**Activity:** What is the number of lines in the data holding the word "FloatFmt"? Give that number by itself.

Data items

----

-- ==== Sys2Proof/Machine/Flags.lean ====
section
/-! DEFINITION. The format register FMT and the conditions that instructions compute: SETFMT's value (R74, R275), the
cut policy (R271), comparison conditions (R88, R91), class masks (R91), saturation (R90). -/

namespace Sys2Proof.Machine

open Sys2Proof

/-- R275: (FMT AND NOT M) OR (A AND M). -/
def newFmt (fmt a m : Word) : Word := (fmt &&& ~~~ m) ||| (a &&& m)

/-- R271: the writable bits of CUTP under the mask of IMM32. -/
def newCutp (c imm : Word) : Word :=
  let m : Word := imm >>> 8 &&& 0xFF
  (c &&& ~~~ m) ||| (imm &&& 0xFF &&& m)

/-- The operand pattern after the input flush of R61. -/
def flushed (fmt : Word) (f : FloatFmt) (b : Nat) : Nat := if fmtFlushIn fmt && f.flushes then flushBits f b else b

/-- R90 step 4 on a pattern: NaN and anything below +0 give +0, anything above 1.0 gives 1.0. -/
def satBits (f : FloatFmt) (b : Nat) : Nat :=
  match unpack f b with
  | .nan => 0
  | .inf neg => if neg then 0 else f.bias * 2 ^ f.mw
  | .fin neg n e =>
    if neg then 0 else if Num.lt (.fin false 1 0) (.fin neg n e) then f.bias * 2 ^ f.mw else b

/-- The result of a rounding instruction: R63, R61, and saturation. -/
def finishFlt (fmt : Word) (mode : RMode) (sat : Bool) (f : FloatFmt) (v : Num) : Nat :=
  let b := roundFmt fmt mode f v
  if sat then satBits f b else b

/-- R91: FMIN on patterns, −0 below +0; NaN gives way to the other operand. -/
def fminBits (f : FloatFmt) (a b : Nat) : Nat :=
  let x := unpack f a
  let y := unpack f b
  if x.isNan then (if y.isNan then f.nanBits else b)
  else if y.isNan then a
  else if Num.lt x y then a
  else if Num.lt y x then b
  else if x.sign then a else b

/-- R91: FMAX. -/
def fmaxBits (f : FloatFmt) (a b : Nat) : Nat :=
  let x := unpack f a
  let y := unpack f b
  if x.isNan then (if y.isNan then f.nanBits else b)
  else if y.isNan then a
  else if Num.lt x y then b
  else if Num.lt y x then a
  else if x.sign then b else a

/-- R91: the conditions 0 EQ, 1 NE, 2 LT, 3 LE, 4 GT, 5 GE, 6 UN, 7 OR. -/
def condFlt (c : Nat) (a b : Num) : Bool :=
  if a.isNan || b.isNan then c = 1 || c = 6
  else
    match c with
    | 0 => Num.eq a b | 1 => !Num.eq a b | 2 => Num.lt a b | 3 => !Num.lt b a
    | 4 => Num.lt b a | 5 => !Num.lt a b | 6 => false | _ => true

/-- R91: the class mask of a pattern. -/
def classMask (f : FloatFmt) (b : Nat) : Nat :=
  let sub := b / 2 ^ f.mw % 2 ^ f.ew = 0
  match unpack f b with
  | .nan => 2 ^ 8
  | .inf neg => if neg then 1 else 2 ^ 7
  | .fin neg n _ =>
    if n = 0 then (if neg then 2 ^ 3 else 2 ^ 4)
    else if sub then (if neg then 2 ^ 2 else 2 ^ 5)
    else if neg then 2 else 2 ^ 6

/-- A value rounded to an integer by a mode (R90 FRND, R92 FTOI). -/
def roundInt (mode : RMode) (neg : Bool) (n : Nat) (e : Int) : Nat :=
  if 0 ≤ e then n * 2 ^ e.toNat else roundRatio mode neg n (2 ^ (-e).toNat)

end Sys2Proof.Machine
end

----

**Exercise response:** 6